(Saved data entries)

□ □ □ □ □ □ □

theorem keyTimeout_only {ps0 : List Part} {u0 : State} (s : State)
    (hps : ∀ q ∈ ([.now, .key] : List Part), q ∈ ps0) :
    Only ps0 u0 (keyTimeout s) ↔ Only ps0 u0 s := by
  refine Only.iff ?_ hps
  unfold keyTimeout
  try dsimp only
  repeat' (first
    | simp (disch := decide) only [↓State.advanceTo_only, ↓Only.with_key, ↓Only.refl_iff]
    | with_reducible refine Only.ite ?_ ?_
    | split
    | exact Only.refl _ _)

theorem State.keyViolation_only {ps0 : List Part} {u0 : State} (s : State) (off : Nat)
    (hps : ∀ q ∈ ([.raised, .regs, .counts] : List Part), q ∈ ps0) :
    Only ps0 u0 (State.keyViolation s off) ↔ Only ps0 u0 s := by
  refine Only.iff ?_ hps
  unfold State.keyViolation
  try dsimp only
  repeat' (first
    | simp (disch := decide) only [↓State.bump_only, ↓State.fault_low, ↓Only.refl_iff]
    | with_reducible refine Only.ite ?_ ?_
    | exact Only.refl _ _)

theorem State.keyPass_only {ps0 : List Part} {u0 : State} (s : State) (src : Src) (off : Nat)
    (hps : ∀ q ∈ ([.raised, .regs, .key, .counts] : List Part), q ∈ ps0) :
    Only ps0 u0 (State.keyPass s src off).2 ↔ Only ps0 u0 s := by
  refine Only.iff ?_ hps
  unfold State.keyPass
  try dsimp only
  repeat' (first
    | simp (disch := decide) only [↓State.keyViolation_only, ↓Only.with_key, ↓Only.refl_iff]
    | with_reducible refine Only.ite ?_ ?_
    | split
    | exact Only.refl _ _)

theorem State.ldWrite_only {ps0 : List Part} {u0 : State} (s : State) (src : Src) (d word : Nat) (data mask : BitVec 16)
    (hps : ∀ q ∈ ([.raised, .regs, .counts] : List Part), q ∈ ps0) :
    Only ps0 u0 (State.ldWrite s src d word data mask) ↔ Only ps0 u0 s := by
  refine Only.iff ?_ hps
  unfold State.ldWrite
  try dsimp only
  repeat' (first
    | simp (disch := decide) only [↓State.ignored_only, ↓State.setReg_only, ↓Only.refl_iff]
    | with_reducible refine Only.ite ?_ ?_
    | split
    | exact Only.refl _ _)

theorem State.ldxFetch_only {ps0 : List Part} {u0 : State} (s : State)
    (hps : ∀ q ∈ ([.ldx] : List Part), q ∈ ps0) :
    Only ps0 u0 (State.ldxFetch s) ↔ Only ps0 u0 s := by
  refine Only.iff ?_ hps
  unfold State.ldxFetch
  try dsimp only
  repeat' (first
    | simp (disch := decide) only [↓Only.with_ldx, ↓Only.refl_iff]
    | with_reducible refine Only.ite ?_ ?_
    | exact Only.refl _ _)

theorem State.ldxAdvance_only {ps0 : List Part} {u0 : State} (s : State)
    (hps : ∀ q ∈ ([.ldx] : List Part), q ∈ ps0) :
    Only ps0 u0 (State.ldxAdvance s) ↔ Only ps0 u0 s := by
  refine Only.iff ?_ hps
  unfold State.ldxAdvance
  try dsimp only
  repeat' (first
    | simp (disch := decide) only [↓Only.with_ldx, ↓Only.refl_iff]
    | with_reducible refine Only.ite ?_ ?_
    | exact Only.refl _ _)

theorem ldxAddrWrite_only {ps0 : List Part} {u0 : State} (src : Src) (data : Word) (s : State)
    (hps : ∀ q ∈ ([.raised, .regs, .ldx, .counts] : List Part), q ∈ ps0) :
    Only ps0 u0 (ldxAddrWrite src data s) ↔ Only ps0 u0 s := by
  refine Only.iff ?_ hps
  unfold ldxAddrWrite
  try dsimp only
  repeat' (first
    | simp (disch := decide) only [↓State.ignored_only, ↓State.ldxFetch_only, ↓Only.with_ldx, ↓Only.refl_iff]
    | with_reducible refine Only.ite ?_ ?_
    | split
    | exact Only.refl _ _)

□ □ □ □ □ □ □

» **TASK BRIEF**: Please filter the entries for the word "unfold" and copy the lines that have it.

» **RESULT OF THE EXERCISE**:
  unfold keyTimeout
  unfold State.keyViolation
  unfold State.keyPass
  unfold State.ldWrite
  unfold State.ldxFetch
  unfold State.ldxAdvance
  unfold ldxAddrWrite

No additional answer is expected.